Exercise prompt ->
Below are entries. Reproduce exactly the lines between the line holding "((if k' ≤ k then channelsJudged r v 32 s.hmon.channels" and the line holding "(R173, R174) -/", inclusive, and only those.

Collected data entries:
****************

/-- R165 to R169: the readings in channel order, and then the defects. -/
theorem judgeRecord_eq (hexpose : v.decision = .expose) : judgeRecord r v job s =
    { judgedBelow r v job 32 s with
      drec := if v.live then
          ((List.range 32).filter (drivenFaulted v (judgedBelow r v job 32 s))).foldl
            (fun d k => d.take (channelDefect v k)) s.drec
        else s.drec } := by
  rw [judgeRecord, if_pos hexpose, judgeReadings_eq hreadings hchannels hhigh hlow v job (le_refl 32)]
  dsimp only
  cases v.live with
  | true => exact handChannels_eq v (judgedBelow r v job 32 s) (List.range 32) s.drec
  | false => rfl

end

/-- R167: the fault mask in the note of channel k, bit by bit: the channels up to k are judged, the others not yet. -/
theorem maskOf_channelsJudged {r : HeadRecord} {v : Revolution} {l : List Channel} (hl : l.length = 32) {k : Nat}
    {mask : Word} (hmask : ∀ k', k' < 32 → (mask.getLsbD k' = true ↔
      ((if k' ≤ k then channelsJudged r v 32 l else l)[k']?).map Channel.state = some .faulted)) :
    maskOf ((channelsJudged r v (k + 1) l).map (·.state == .faulted)) = mask := by
  refine BitVec.eq_of_getLsbD_eq fun k' hk' => ?_
  obtain ⟨c, hc⟩ : ∃ c, l[k']? = some c := ⟨_, List.getElem?_eq_getElem (by omega)⟩
  have hat (n : Nat) := (channelsJudged_getElem? r v n l k').trans (congrArg _ hc)
  have hbit := maskOf_bit (k := k') (bits := (channelsJudged r v (k + 1) l).map (·.state == .faulted))
    (by simp [channelsJudged, hl]) (by rw [List.getElem?_map, hat]; rfl)
  rw [hbit, Bool.eq_iff_iff, hmask k' hk', beq_iff_eq]
  by_cases hle : k' ≤ k
  · simp [hle, Nat.lt_succ_of_le hle, hat, hk']
  · simp [hle, hc]

/-- A channel becomes FAULTED exactly if it was SUSPECT before the record and is FAULTED behind it. -/
theorem confirms_eq {r : HeadRecord} {v : Revolution} {l : List Channel} (hl : l.length = 32) {k : Nat} (hk : k < 32) :
    confirms v k (l.getD k Channel.reset) (r.readings.getD k 0).toNat =
      ((l[k]?).map Channel.state == some .suspect &&
        ((channelsJudged r v 32 l)[k]?).map Channel.state == some .faulted) := by
  obtain ⟨c, hc⟩ : ∃ c, l[k]? = some c := ⟨_, List.getElem?_eq_getElem (by omega)⟩
  rw [channelsJudged_getElem?, List.getD_eq_getElem?_getD, hc]
  simp [confirms, hk]

/-- Settles O41: `judgeRecord_eq` gives the channels, the notes and the defects. -/
theorem readingsMoveTheChannels : Obligations.ReadingsMoveTheChannels := by
  intro s r v job
  refine ⟨fun hother => if_neg hother, fun hexpose hreadings hchannels hhigh hlow => ?_⟩
  intro t stateOf
  have ht : t = _ := judgeRecord_eq hreadings hchannels hhigh hlow v job hexpose
  have hlp : t.lp = (judgedBelow r v job 32 s).lp := (congrArg State.lp ht).trans rfl
  have hhmon : t.hmon = (judgedBelow r v job 32 s).hmon := (congrArg State.hmon ht).trans rfl
  have hdrec := congrArg State.drec ht
  refine ⟨fun k c x hc hx => ?_, fun hdead => ?_, fun hlive => ?_, fun mask hmask => ?_, ?_, ?_⟩
  · intro judged out
    have hk : k < 32 := hchannels ▸ (List.getElem?_eq_some_iff.1 hc).1
    have hreading : r.readings.getD k 0 = x := by rw [List.getD_eq_getElem?_getD, hx]; rfl
    have hjudged : t.hmon.channels[k]? = some (judgedChannel v k c x.toNat) := by
      rw [hhmon]
      refine (channelsJudged_getElem? ..).trans ?_
      rw [hc, Option.map_some, if_pos hk, hreading]
    rw [hjudged]
    refine ⟨fun hkept => ?_, fun h hok hout => ?_, fun h hok hin => ?_, fun h hsuspect hout => ?_,
      fun h hsuspect hin => ?_⟩
    · rw [judgedChannel_kept hkept]
    · rw [judgedChannel_of_ok h hok, if_pos hout]
    · rw [judgedChannel_of_ok h hok, if_neg hin]
    · rw [judgedChannel_of_suspect h hsuspect, if_pos hout]
    · rw [judgedChannel_of_suspect h hsuspect, if_neg hin]
  · exact hdrec.trans (if_neg (by simp [hdead]))
  · intro faulted
    have hfaulted : faulted = (List.range 32).filter (drivenFaulted v (judgedBelow r v job 32 s)) := by
      simp only [faulted, stateOf, hhmon]
      rfl
    rw [hfaulted]
    exact hdrec.trans (if_pos hlive)
  · intro confirmed
    have hchannel : t.hmon.channels = channelsJudged r v 32 s.hmon.channels := congrArg Hmon.channels hhmon
    rw [hlp, List.foldl_filter]
    refine List.foldl_ext _ _ _ fun l k hk => ?_
    have hk := List.mem_range.1 hk
    have hfaulted (k' : Nat) (hk' : k' < 32) : (mask k).getLsbD k' = true ↔
        ((if k' ≤ k then channelsJudged r v 32 s.hmon.channels else s.hmon.channels)[k']?).map Channel.state =
          some .faulted := by
      rw [hmask k k' hk hk', ← hchannel]
      by_cases hle : k' ≤ k <;> simp [hle, stateOf]
    simp only [noteIfFaulted, confirms_eq hchannels hk, maskOf_channelsJudged hchannels hfaulted, stateOf, hchannel]
    rfl
  · rw [hhmon]
    rfl
  · rw [ht]
    rfl

end Sys2Proof.Machine

/-! HMON's slot count with its bounds, and the clock-loss timer (R172 to R174, R178). -/

namespace Sys2Proof.Machine

/-! ## The loss of a clock (R173, R174) -/

theorem reportClockLoss_of_no_job {s : State} (h : imagingJob s = none) (clock : ClockName) :
    reportClockLoss clock s = s := by
  rw [reportClockLoss, h]

/-- R173, R174: the job ends CLOCK_LOST, and HMON's note follows. -/
theorem reportClockLoss_of_imaging {s : State} {j : Job} (h : imagingJob s = some j) (clock : ClockName) :
    reportClockLoss clock s = report (.head (.clockLost clock j.id
      (scheduleTest (endArmedJob .clockLost none s)).hmon.slotCount)
      (faultMask (scheduleTest (endArmedJob .clockLost none s)))) (scheduleTest (endArmedJob .clockLost none s)) := by
  rw [reportClockLoss, h]
  dsimp only
  rw [endImaging_eq h]

/-! ## The slot count and its bounds (R172, R173) -/

/-- A bound whose mark is set when it is reached calls for nothing more. -/
theorem not_reached_clear {reached : Prop} {mark : Bool} (h : reached → mark = true) : ¬(reached ∧ mark = false) :=
  fun ⟨hreached, hclear⟩ => by simp [h hreached] at hclear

****************

Exercise output ->
        ((if k' ≤ k then channelsJudged r v 32 s.hmon.channels else s.hmon.channels)[k']?).map Channel.state =
          some .faulted := by
      rw [hmask k k' hk hk', ← hchannel]
      by_cases hle : k' ≤ k <;> simp [hle, stateOf]
    simp only [noteIfFaulted, confirms_eq hchannels hk, maskOf_channelsJudged hchannels hfaulted, stateOf, hchannel]
    rfl
  · rw [hhmon]
    rfl
  · rw [ht]
    rfl

end Sys2Proof.Machine

/-! HMON's slot count with its bounds, and the clock-loss timer (R172 to R174, R178). -/

namespace Sys2Proof.Machine

/-! ## The loss of a clock (R173, R174) -/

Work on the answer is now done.